All creative approaches are highly welcome, but at the very least it would be great to mention
* the idea;
* brief history of tweaks and improvements;
* what is the final architecture and why?
* what is the training method and, again, why?
* Any regularizations and other techniques applied and their effects;


There is no need to write strict mathematical proofs (unless you want to).
 * "I tried this, this and this, and the second one turned out to be better.
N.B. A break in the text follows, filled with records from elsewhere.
-- ==== Sys2Proof/Machine/Operands.lean ====
section
/-! DEFINITION. The operand forms (30_encoding R103): a register index, an unsigned byte, an unsigned row count, an unsigned 12-bit address; and the values built from them. -/
namespace Sys2Proof.Machine

open Sys2Proof.Config

/-- `zext_16(NNN)` as a number: an address immediate is unsigned (R103). -/
def addrOperand (nnn : Addr) : Nat := nnn.toNat

/-- The register BNNN adds: X with `Q_JUMP_VX`, V0 without (40_control_flow R147). -/
def jumpRegister (s : State) (x : Nibble) : Nibble := if s.quirks.jumpVX then x else 0#4

/-- The first statement of a shift: `if Q_SHIFT_VY then V[X] <- V[Y]` (41_alu R181, R182). -/
def shiftSource (s : State) (x y : Nibble) : State := if s.quirks.shiftVY then s.setReg x (s.reg y) else s

/-- `fontMap(d) = 0x050 + 5*d` (42_index_memory R214). -/
def fontMap (d : Nat) : Nat := fontBase + 5 * d

/-- The digit FX29 takes: the low nibble of the register (42_index_memory R212). -/
def fontDigit (b : Byte) : Nat := (b &&& 0x0F#8).toNat

/-- The three decimal digits of a byte, hundreds first (42_index_memory R213). -/
def bcdDigits (b : Byte) : List Byte :=
  [BitVec.ofNat 8 (b.toNat / 100), BitVec.ofNat 8 (b.toNat / 10 % 10), BitVec.ofNat 8 (b.toNat % 10)]

/-- The last statement of FX55 and FX65: `if Q_INC_I then I <- base + X + 1` (42_index_memory R216–R218). -/
def incIndex (s : State) (base : Nat) (x : Nibble) : State :=
  if s.quirks.incI then s.setI (base + x.toNat + 1) else s

end Sys2Proof.Machine
end

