/-- Every step keeps the invariant: memory stays canonical, a stack limit at least 1 (00_scope R8) and the stack within it
(10_state R40, R41), and a recorded fault says what happened (60_exceptions R300, R301). -/
def Obligations.StepKeepsInv : Prop := ∀ s t : State, s.Inv → step s = .next t → t.Inv

/-- Every instruction writes only the places the spec names as its own, of memory only the resolved addresses it stores to
and none where one cannot be resolved, and nothing of the host's side (10_state R32,
R38, R39, R44, R45, R51–R54; 20_memory R70; 60_exceptions R300). -/
def Obligations.EveryInstructionKeepsItsFrame : Prop :=
  ∀ (i : Instr) (s t : State), exec i s = .next t →
    SameHostSide s t ∧ ∀ p : Place, mayWrite s i p = false → p.same s t

/-- No tick decrements a timer: DT changes only by FX15 and ST only by FX18, each to the register's value (10_state R44;
60_exceptions R310). -/
def Obligations.TicksLeaveTimers : Prop :=
  ∀ s t : State, tick s = .next t →
    (t.dt = s.dt ∨ ∃ w x, s.fetch = .ok (w, s.advance) ∧ decode w = .writeDelayTimer x ∧ t.dt = s.reg x) ∧
    (t.st = s.st ∨ ∃ w x, s.fetch = .ok (w, s.advance) ∧ decode w = .writeSoundTimer x ∧ t.st = s.reg x)

/-- Nothing in the core reads the diagnostic log or the sound counter: ticks of two states that differ only in them leave
states that differ only in them (10_state R44, R54; 45_default_op R291). -/
def Obligations.NothingReadsLogOrSound : Prop :=
  ∀ (s t : State) (log : List DiagRecord) (sound : Byte), tick s = .next t →
    ∃ t', tick { s with diagLog := log, st := sound } = .next t' ∧
      { t' with diagLog := t.diagLog, st := t.st } = t

/-- Only the five gated instructions read the quirks (10_state R45). -/
def Obligations.OnlyGatedInstructionsReadQuirks : Prop :=
  ∀ (i : Instr) (s t : State) (q : Quirks), quirkGated i = false → exec i s = .next t →
    exec i { s with quirks := q } = .next { t with quirks := q }

/-- One turn of the reference schedule as a script is `quantum`: where its ticks and its frame all answer, the run ends in
the state of `IPF` ticks and one frame (60_exceptions R331; the script is the model's own, log entry 9). -/
def Obligations.ScriptRunsReferenceQuantum : Prop :=
  ∀ (ipf : Ipf) (s t : State), s.script = [] →
    Sys2Proof.core.run (ipf.val + 1) { s with script := referenceScript ipf 1 } = .next t → t = quantum ipf s
end

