@[simp] theorem State.setRegsFrom_i (s : State) (k : Nat) (bs : List Byte) : (s.setRegsFrom k bs).i = s.i := by
  induction bs generalizing s k with
  | nil => rfl
  | cons b bs ih => exact ih _ _
@[simp] theorem State.setRegsFrom_pc (s : State) (k : Nat) (bs : List Byte) : (s.setRegsFrom k bs).pc = s.pc := by
  induction bs generalizing s k with
  | nil => rfl
  | cons b bs ih => exact ih _ _
@[simp] theorem State.setRegsFrom_stack (s : State) (k : Nat) (bs : List Byte) : (s.setRegsFrom k bs).stack = s.stack := by
  induction bs generalizing s k with
  | nil => rfl
  | cons b bs ih => exact ih _ _
@[simp] theorem State.setRegsFrom_dt (s : State) (k : Nat) (bs : List Byte) : (s.setRegsFrom k bs).dt = s.dt := by
  induction bs generalizing s k with
  | nil => rfl
  | cons b bs ih => exact ih _ _
@[simp] theorem State.setRegsFrom_st (s : State) (k : Nat) (bs : List Byte) : (s.setRegsFrom k bs).st = s.st := by
  induction bs generalizing s k with
  | nil => rfl
  | cons b bs ih => exact ih _ _
@[simp] theorem State.setRegsFrom_quirks (s : State) (k : Nat) (bs : List Byte) : (s.setRegsFrom k bs).quirks = s.quirks := by
  induction bs generalizing s k with
  | nil => rfl
  | cons b bs ih => exact ih _ _
@[simp] theorem State.setRegsFrom_mem (s : State) (k : Nat) (bs : List Byte) : (s.setRegsFrom k bs).mem = s.mem := by
  induction bs generalizing s k with
  | nil => rfl
  | cons b bs ih => exact ih _ _
@[simp] theorem State.setRegsFrom_fb (s : State) (k : Nat) (bs : List Byte) : (s.setRegsFrom k bs).fb = s.fb := by
  induction bs generalizing s k with
  | nil => rfl
  | cons b bs ih => exact ih _ _
@[simp] theorem State.setRegsFrom_keys (s : State) (k : Nat) (bs : List Byte) : (s.setRegsFrom k bs).keys = s.keys := by
  induction bs generalizing s k with
  | nil => rfl
  | cons b bs ih => exact ih _ _
@[simp] theorem State.setRegsFrom_freshKey (s : State) (k : Nat) (bs : List Byte) : (s.setRegsFrom k bs).freshKey = s.freshKey := by
  induction bs generalizing s k with
  | nil => rfl
  | cons b bs ih => exact ih _ _
@[simp] theorem State.setRegsFrom_run (s : State) (k : Nat) (bs : List Byte) : (s.setRegsFrom k bs).run = s.run := by
  induction bs generalizing s k with
  | nil => rfl
  | cons b bs ih => exact ih _ _
@[simp] theorem State.setRegsFrom_fault (s : State) (k : Nat) (bs : List Byte) : (s.setRegsFrom k bs).fault = s.fault := by
  induction bs generalizing s k with
  | nil => rfl
  | cons b bs ih => exact ih _ _
@[simp] theorem State.setRegsFrom_diagLog (s : State) (k : Nat) (bs : List Byte) : (s.setRegsFrom k bs).diagLog = s.diagLog := by
  induction bs generalizing s k with
  | nil => rfl
  | cons b bs ih => exact ih _ _
@[simp] theorem State.setRegsFrom_params (s : State) (k : Nat) (bs : List Byte) : (s.setRegsFrom k bs).params = s.params := by
  induction bs generalizing s k with
  | nil => rfl
  | cons b bs ih => exact ih _ _
@[simp] theorem State.setRegsFrom_randCount (s : State) (k : Nat) (bs : List Byte) : (s.setRegsFrom k bs).randCount = s.randCount := by
  induction bs generalizing s k with
  | nil => rfl
  | cons b bs ih => exact ih _ _
@[simp] theorem State.setRegsFrom_keyCount (s : State) (k : Nat) (bs : List Byte) : (s.setRegsFrom k bs).keyCount = s.keyCount := by
  induction bs generalizing s k with
  | nil => rfl
  | cons b bs ih => exact ih _ _
@[simp] theorem State.setRegsFrom_script (s : State) (k : Nat) (bs : List Byte) : (s.setRegsFrom k bs).script = s.script := by
  induction bs generalizing s k with
  | nil => rfl
  | cons b bs ih => exact ih _ _
@[simp] theorem incIndex_v (s : State) (base : Nat) (x : Nibble) : (incIndex s base x).v = s.v := by
  unfold incIndex; split <;> rfl
@[simp] theorem incIndex_pc (s : State) (base : Nat) (x : Nibble) : (incIndex s base x).pc = s.pc := by
  unfold incIndex; split <;> rfl
@[simp] theorem incIndex_stack (s : State) (base : Nat) (x : Nibble) : (incIndex s base x).stack = s.stack := by
  unfold incIndex; split <;> rfl
@[simp] theorem incIndex_dt (s : State) (base : Nat) (x : Nibble) : (incIndex s base x).dt = s.dt := by
  unfold incIndex; split <;> rfl
@[simp] theorem incIndex_st (s : State) (base : Nat) (x : Nibble) : (incIndex s base x).st = s.st := by
  unfold incIndex; split <;> rfl
@[simp] theorem incIndex_quirks (s : State) (base : Nat) (x : Nibble) : (incIndex s base x).quirks = s.quirks := by
  unfold incIndex; split <;> rfl
@[simp] theorem incIndex_mem (s : State) (base : Nat) (x : Nibble) : (incIndex s base x).mem = s.mem := by
  unfold incIndex; split <;> rfl
@[simp] theorem incIndex_fb (s : State) (base : Nat) (x : Nibble) : (incIndex s base x).fb = s.fb := by
  unfold incIndex; split <;> rfl
@[simp] theorem incIndex_keys (s : State) (base : Nat) (x : Nibble) : (incIndex s base x).keys = s.keys := by
  unfold incIndex; split <;> rfl
@[simp] theorem incIndex_freshKey (s : State) (base : Nat) (x : Nibble) : (incIndex s base x).freshKey = s.freshKey := by
  unfold incIndex; split <;> rfl
@[simp] theorem incIndex_run (s : State) (base : Nat) (x : Nibble) : (incIndex s base x).run = s.run := by
  unfold incIndex; split <;> rfl
@[simp] theorem incIndex_fault (s : State) (base : Nat) (x : Nibble) : (incIndex s base x).fault = s.fault := by
  unfold incIndex; split <;> rfl
@[simp] theorem incIndex_diagLog (s : State) (base : Nat) (x : Nibble) : (incIndex s base x).diagLog = s.diagLog := by
  unfold incIndex; split <;> rfl
@[simp] theorem incIndex_params (s : State) (base : Nat) (x : Nibble) : (incIndex s base x).params = s.params := by
  unfold incIndex; split <;> rfl
@[simp] theorem incIndex_randCount (s : State) (base : Nat) (x : Nibble) : (incIndex s base x).randCount = s.randCount := by
  unfold incIndex; split <;> rfl
@[simp] theorem incIndex_keyCount (s : State) (base : Nat) (x : Nibble) : (incIndex s base x).keyCount = s.keyCount := by
  unfold incIndex; split <;> rfl
@[simp] theorem incIndex_script (s : State) (base : Nat) (x : Nibble) : (incIndex s base x).script = s.script := by
  unfold incIndex; split <;> rfl
@[simp] theorem incIndex_reg (s : State) (base : Nat) (x k : Nibble) : (incIndex s base x).reg k = s.reg k := by
  unfold incIndex; split <;> rfl

/-- The increment of FX55 and FX65 (42_index_memory R218). -/
theorem incIndex_i (s : State) (base : Nat) (x : Nibble) :
    (incIndex s base x).i = if s.quirks.incI then BitVec.ofNat 16 (base + x.toNat + 1) else s.i := by
  unfold incIndex; split <;> rfl

@[simp] theorem shiftSource_i (s : State) (x y : Nibble) : (shiftSource s x y).i = s.i := by
  unfold shiftSource; split <;> rfl
@[simp] theorem shiftSource_pc (s : State) (x y : Nibble) : (shiftSource s x y).pc = s.pc := by
  unfold shiftSource; split <;> rfl
@[simp] theorem shiftSource_stack (s : State) (x y : Nibble) : (shiftSource s x y).stack = s.stack := by
  unfold shiftSource; split <;> rfl
@[simp] theorem shiftSource_dt (s : State) (x y : Nibble) : (shiftSource s x y).dt = s.dt := by
  unfold shiftSource; split <;> rfl
@[simp] theorem shiftSource_st (s : State) (x y : Nibble) : (shiftSource s x y).st = s.st := by
  unfold shiftSource; split <;> rfl
@[simp] theorem shiftSource_quirks (s : State) (x y : Nibble) : (shiftSource s x y).quirks = s.quirks := by
  unfold shiftSource; split <;> rfl
@[simp] theorem shiftSource_mem (s : State) (x y : Nibble) : (shiftSource s x y).mem = s.mem := by
  unfold shiftSource; split <;> rfl
@[simp] theorem shiftSource_fb (s : State) (x y : Nibble) : (shiftSource s x y).fb = s.fb := by
  unfold shiftSource; split <;> rfl
@[simp] theorem shiftSource_keys (s : State) (x y : Nibble) : (shiftSource s x y).keys = s.keys := by
  unfold shiftSource; split <;> rfl
@[simp] theorem shiftSource_freshKey (s : State) (x y : Nibble) : (shiftSource s x y).freshKey = s.freshKey := by
  unfold shiftSource; split <;> rfl
@[simp] theorem shiftSource_run (s : State) (x y : Nibble) : (shiftSource s x y).run = s.run := by
  unfold shiftSource; split <;> rfl
@[simp] theorem shiftSource_fault (s : State) (x y : Nibble) : (shiftSource s x y).fault = s.fault := by
  unfold shiftSource; split <;> rfl
@[simp] theorem shiftSource_diagLog (s : State) (x y : Nibble) : (shiftSource s x y).diagLog = s.diagLog := by
  unfold shiftSource; split <;> rfl
@[simp] theorem shiftSource_params (s : State) (x y : Nibble) : (shiftSource s x y).params = s.params := by
  unfold shiftSource; split <;> rfl
@[simp] theorem shiftSource_randCount (s : State) (x y : Nibble) : (shiftSource s x y).randCount = s.randCount := by
  unfold shiftSource; split <;> rfl
@[simp] theorem shiftSource_keyCount (s : State) (x y : Nibble) : (shiftSource s x y).keyCount = s.keyCount := by
  unfold shiftSource; split <;> rfl
@[simp] theorem shiftSource_script (s : State) (x y : Nibble) : (shiftSource s x y).script = s.script := by
  unfold shiftSource; split <;> rfl

/-- The registers a shift starts from (41_alu R181). -/
theorem shiftSource_reg (s : State) (x y k : Nibble) :
    (shiftSource s x y).reg k = if s.quirks.shiftVY = true ∧ k = x then s.reg y else s.reg k := by
  unfold shiftSource
  by_cases h : s.quirks.shiftVY = true
  · simp [h, State.reg_setReg]
  · simp [h]

theorem State.length_regsUpTo (s : State) (x : Nibble) : (s.regsUpTo x).length = x.toNat + 1 := by
  have := x.isLt
  simp [State.regsUpTo]; omega

theorem State.getElem_regsUpTo (s : State) (x : Nibble) (k : Nat) (h : k < (s.regsUpTo x).length) :
    (s.regsUpTo x)[k] = s.reg (BitVec.ofNat 4 k) := by
  have hx := x.isLt
  have hk : k < x.toNat + 1 := by rwa [State.length_regsUpTo] at h
  have e : (BitVec.ofNat 4 k).toNat = k := by simp; omega
  simp [State.regsUpTo, State.reg, e]

theorem State.length_readAll (s : State) (rs : List Nat) : (s.readAll rs).length = rs.length := by simp [State.readAll]

/-- A list of writes leaves every address it does not name (20_memory R72). -/
theorem Memory.read_writeCells_other (m : Memory) (cs : List (Nat × Byte)) (a : Nat) (h : ∀ c ∈ cs, c.1 ≠ a) :
    Memory.read (Memory.writeCells m cs) a = Memory.read m a := by
  induction cs generalizing m with
  | nil => rfl
  | cons c cs ih =>
    unfold Memory.writeCells
    rw [ih _ fun d hd => h d (by simp [hd]), Memory.read_write, if_neg (Ne.symm (h c (by simp)))]

/-- The last write of a list to an address is the one a read sees (20_memory R72, R79). -/
theorem Memory.read_writeCells_last (m : Memory) (before after : List (Nat × Byte)) (a : Nat) (b : Byte)
    (h : ∀ c ∈ after, c.1 ≠ a) : Memory.read (Memory.writeCells m (before ++ (a, b) :: after)) a = b := by
  induction before generalizing m with
  | nil =>
    simp only [List.nil_append, Memory.writeCells]
    rw [Memory.read_writeCells_other _ _ _ h, Memory.read_write, if_pos rfl]
  | cons c cs ih => simp only [List.cons_append, Memory.writeCells]; exact ih _

/-- Setting a bit of a column, then reading one. -/
theorem getElem_setColumnBit (col : BitVec 32) (r k : Fin 32) (on : Bool) :
    (setColumnBit col r on)[k.val]'(k.isLt) = if k = r then on else col[k.val]'(k.isLt) := by
  unfold setColumnBit
  have hk := k.isLt
  have hr := r.isLt
  by_cases h : k = r
  · subst h
    cases on <;> simp
  · have h' : r.val ≠ k.val := fun e => h (Fin.ext e.symm)
    cases on <;> simp [h, Ne.symm h']

/-- Setting a pixel, then reading one (10_state R51). -/
theorem FrameBuffer.pixel_setPixel (fb : FrameBuffer) (c c' : Fin 64) (r r' : Fin 32) (on : Bool) :
    FrameBuffer.pixel (FrameBuffer.setPixel fb c r on) c' r' =
      if c' = c ∧ r' = r then on else FrameBuffer.pixel fb c' r' := by
  unfold FrameBuffer.pixel FrameBuffer.setPixel
  by_cases h : c' = c
  · subst h
    simp only [Vector.getElem_set_self, getElem_setColumnBit, true_and]
  · have h' : c.val ≠ c'.val := fun e => h (Fin.ext e.symm)
    simp [h, Vector.getElem_set_ne _ _ h']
And i just didn't like the name of that one" - OK, but can be better
 * "I have analized these and these articles|sources|blog posts, tried that and that to adapt them to my problem and the conclusions are such and such" - the ideal one
 * "I took that code that demo without understanding it, but i'll never confess that and instead i'll make up some pseudoscientific explaination" - __not_ok__

### Hi, my name is `___ ___`, and here's my story

A long time ago in a galaxy far far away, when it was still more than an hour before the deadline, i got an idea:

##### I gonna build a neural network, that
* brief text on what was
* the original idea
* and why it was so

How could i be so naive?!

##### One day, with no signs of warning,
This thing has finally converged and
* Some explaination about what were the results,
* what worked and what didn't
* most importantly - what next steps were taken, if any
* and what were their respective outcomes

##### Finally, after __  iterations, __ mugs of [tea/coffee]
* what was the final architecture
* as well as training method and tricks

That, having wasted ____ [minutes, hours or days] of my life training, got

* accuracy on training: __
* accuracy on validation: __
* accuracy on test: __


[an optional afterword and mortal curses on assignment authors]